[Work to be completed]: Could you copy exactly the line that contains "else ((frame.toNat, size)" and every line after it to the end of the records, and nothing more?

──────────

/-- Word k of a frame header given as bytes. -/
def hdrWord (b : List Byte) (k : Nat) : Nat := leNat ((b.drop (8 * k)).take 8)
/-- Whether `a` is the address of a join counter (03 R83, 13 R333). -/
def counterAddr (a : Nat) : Bool :=
  a < 2 ^ 40 && chipShared a && chipCoreField a == 0 && chipWin a == 2 && chipOff a < 0x10000 && a % 8 == 0
/-- Whether `a` is the address of a join counter of a cluster of partition `p`. -/
def State.counterOk (s : State) (p a : Nat) : Bool :=
  counterAddr a && (match mapGet none s.parts p with | some r => r.cmask.getLsbD (chipCluster a) | none => false)
/-- Whether a frame size is valid (R186). -/
def sizeOk (n : Nat) : Bool := n % 256 == 0 && 256 ≤ n && n ≤ 0x100000
/-- Whether a frame header is well formed (R187) for a launch of partition `p`. -/
def State.headerOk (s : State) (p : Nat) (b : List Byte) : Bool :=
  hdrWord b 0 % 4 == 0 && bits (hdrWord b 5) 63 43 == 0 && bits (hdrWord b 5) 39 32 == 0 &&
    sizeOk (hdrWord b 5 % 2 ^ 32) && s.counterOk p (hdrWord b 1)
/-- The thief-side acquire of 05 R148 step 3 at cluster `cl`: over the declared read ranges and the frame, or over all. The
frame's size counts in the 1 MiB above which it is over all (DESIGN CHOICE, log 58). -/
def State.thiefAcquire (s : State) (cl lid : Nat) (frame : Word) (size : Nat) : State :=
  match s.launch lid with
  | none => s
  | some l =>
    let rs := l.hdr.reads.filter (·.2 ≠ 0)
    if rs = [] || 2 ^ 20 < rs.foldl (fun n r => n + r.2) size then s.acquireAll cl
    else ((frame.toNat, size) :: rs).foldl (fun s r => s.acquireRange cl l.asid r.1 r.2) s
/-- A task starts from its frame's header: checked, the owed acquire made, the slot set up (R187, R205, R336). -/
def State.startTask (s : State) (t : Nat) (e : DqEntry) (b : List Byte) : State :=
  match s.launch e.launch with
  | none => s
  | some l =>
    if !s.headerOk l.part b || (e.kind = 1 && !bit (hdrWord b 5) 41) then s.launchError e.launch 2
    else
      let cl := clusterOf t
      let s := if !e.acq then s
        else if e.kind = 1 then s.thiefAcquire cl e.launch e.frame (hdrWord b 5 % 2 ^ 32)
        else s.acquireAll cl
      s.setTask t
        { lid := e.launch, pc := if e.kind = 1 then BitVec.ofNat 64 (hdrWord b 0) else BitVec.ofNat 64 e.lo, frame := e.frame,
          sels := (b.drop 48).take 8 |>.map (·.toNat), fmode := hdrWord b 7 % 2 ^ 32, rseed := hdrWord b 7 / 2 ^ 32,
          wid := if e.kind = 1 then l.hdr.wid e.lo else 0, jc := hdrWord b 1,
          tk := if e.kind = 1 then .id else if bit (hdrWord b 5) 40 then .root else .cont }
        (some e)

──────────

[Written response]:
    else ((frame.toNat, size) :: rs).foldl (fun s r => s.acquireRange cl l.asid r.1 r.2) s
/-- A task starts from its frame's header: checked, the owed acquire made, the slot set up (R187, R205, R336). -/
def State.startTask (s : State) (t : Nat) (e : DqEntry) (b : List Byte) : State :=
  match s.launch e.launch with
  | none => s
  | some l =>
    if !s.headerOk l.part b || (e.kind = 1 && !bit (hdrWord b 5) 41) then s.launchError e.launch 2
    else
      let cl := clusterOf t
      let s := if !e.acq then s
        else if e.kind = 1 then s.thiefAcquire cl e.launch e.frame (hdrWord b 5 % 2 ^ 32)
        else s.acquireAll cl
      s.setTask t
        { lid := e.launch, pc := if e.kind = 1 then BitVec.ofNat 64 (hdrWord b 0) else BitVec.ofNat 64 e.lo, frame := e.frame,
          sels := (b.drop 48).take 8 |>.map (·.toNat), fmode := hdrWord b 7 % 2 ^ 32, rseed := hdrWord b 7 / 2 ^ 32,
          wid := if e.kind = 1 then l.hdr.wid e.lo else 0, jc := hdrWord b 1,
          tk := if e.kind = 1 then .id else if bit (hdrWord b 5) 40 then .root else .cont }
        (some e)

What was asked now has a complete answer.